Stored data entries =>
━━━━━━━━━━━━━━━━━━━━━━━━━━━━━━

-- ==== Sys2Proof/Laws/Ops.lean ====
section
/-! SUPPORT. The other shared operations: the call stack, the flags, register blocks, the block increment, skips, the end of an
execution; and for each instruction that can fault its two outcomes. -/

namespace Sys2Proof.Machine

/-! ## The parameters at their defaults -/

@[simp] theorem stackLimit_default : stackLimit = none := rfl

@[simp] theorem keyOob_default : keyOob = .notPressed := rfl

@[simp] theorem flagOrder_default : flagOrder = .resultThenFlag := rfl

/-! ## Ends of an execution, stack, skips -/

@[simp] theorem complete_ok (s t : State) : complete s (.ok t) = .next t := rfl

@[simp] theorem complete_error (s : State) (c : FaultCause) : complete s (.error c) = .next (raiseFault c s) := rfl

/-- Whatever an execution gives, it completes in a next state. -/
theorem complete_next (s : State) (r : Except FaultCause State) : ∃ t, complete s r = .next t := by
  cases r <;> exact ⟨_, rfl⟩

/-- With no limit on the stack's depth (D16), a push always succeeds. -/
@[simp] theorem pushStack_none (a : Word) (s : State) : pushStack none a s = .ok (setStack (a :: s.stack) s) := rfl

/-- Under a limit a push succeeds below it, and is refused from it on. -/
theorem pushStack_some (n : Nat) (a : Word) (s : State) :
    (s.stack.length < n ∧ pushStack (some n) a s = .ok (setStack (a :: s.stack) s)) ∨
    (n ≤ s.stack.length ∧ pushStack (some n) a s = .error .stackLimitReached) := by
  rcases Nat.lt_or_ge s.stack.length n with h | h
  · exact .inl ⟨h, by simp [pushStack, h]⟩
  · exact .inr ⟨h, by simp [pushStack, Nat.not_lt.mpr h]⟩

theorem popStack_nil {s : State} (h : s.stack = []) : popStack s = .error .stackUnderflow := by simp [popStack, h]

theorem popStack_cons {s : State} {a : Word} {l : List Word} (h : s.stack = a :: l) :
    popStack s = .ok (a, setStack l s) := by simp [popStack, h]

@[simp] theorem skipIf_true (s : State) : skipIf true s = setPc (s.pc + 2) s := rfl

@[simp] theorem skipIf_false (s : State) : skipIf false s = s := rfl

theorem skipIf_eq (b : Bool) (s : State) : skipIf b s = setPc (if b then s.pc + 2 else s.pc) s := by
  cases b <;> rfl

@[simp] theorem pressed_notPressed (b : Byte) (s : State) : pressed .notPressed b s = .ok (heldKey b s) := rfl

theorem heldKey_key {b : Byte} {k : Reg} (h : b.toNat = k.val) (s : State) : heldKey b s = portKey k s := by
  have hb : b.toNat < 16 := h ▸ k.isLt
  unfold heldKey portKey
  rw [dif_pos hb]
  congr 1

theorem heldKey_noKey {b : Byte} (h : 16 ≤ b.toNat) (s : State) : heldKey b s = false := by
  unfold heldKey
  rw [dif_neg (by omega)]

theorem toNat_and_fifteen (b : Byte) : (b &&& 0xF).toNat = b.toNat % 16 := by
  rw [BitVec.toNat_and]
  exact Nat.and_two_pow_sub_one_eq_mod b.toNat 4

/-- A code that names a key reads that key's flag, whatever `KEY_OOB` is (R156). -/
theorem pressed_key {b : Byte} {k : Reg} (h : b.toNat = k.val) (oob : KeyOob) (s : State) :
    pressed oob b s = .ok (portKey k s) := by
  have hb : b.toNat < 16 := h ▸ k.isLt
  have hm : (b &&& 0xF).toNat = k.val := by rw [toNat_and_fifteen]; omega
  cases oob
  · simp only [pressed, heldKey_key h]
  · simp only [pressed, heldKey_key hm]
  · simp only [pressed, hb, if_true, heldKey_key h]

/-- A code that names no key is what `KEY_OOB` says (D13): not pressed, the key of its low four bits, or a fault. -/
theorem pressed_noKey {b : Byte} (h : 16 ≤ b.toNat) (oob : KeyOob) (s : State) :
    pressed oob b s = match oob with
      | .notPressed => .ok false
      | .masked => .ok (portKey (regOfBits (b.extractLsb' 0 4)) s)
      | .fault => .error (.keyCodeOutOfRange b) := by
  cases oob
  · simp only [pressed, heldKey_noKey h]
  · have hm : (b &&& 0xF).toNat = (regOfBits (b.extractLsb' 0 4)).val := by
      rw [toNat_and_fifteen]
      simp [regOfBits]
    simp only [pressed, heldKey_key hm]
  · simp only [pressed, Nat.not_lt.mpr h, if_false]

/-! ## Flags -/

/-- Everything the writing of a result and its flag does, the flag last (R111, D8): the flag is in `VF`, the result in `V[x]`
unless that is `VF`. -/
theorem getV_writeResultFlag (x y : Reg) (r : Byte × Bool) (s : State) :
    getV (writeResultFlag .resultThenFlag x r s) y = if y = 15 then flagByte r.2 else if y = x then r.1 else getV s y := by
  simp only [writeResultFlag]
  rw [getV_setV, getV_setV]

━━━━━━━━━━━━━━━━━━━━━━━━━━━━━━

What is required => Examine the records above and state the number of lines that include "notPressed", with no further text.

Finished task => 3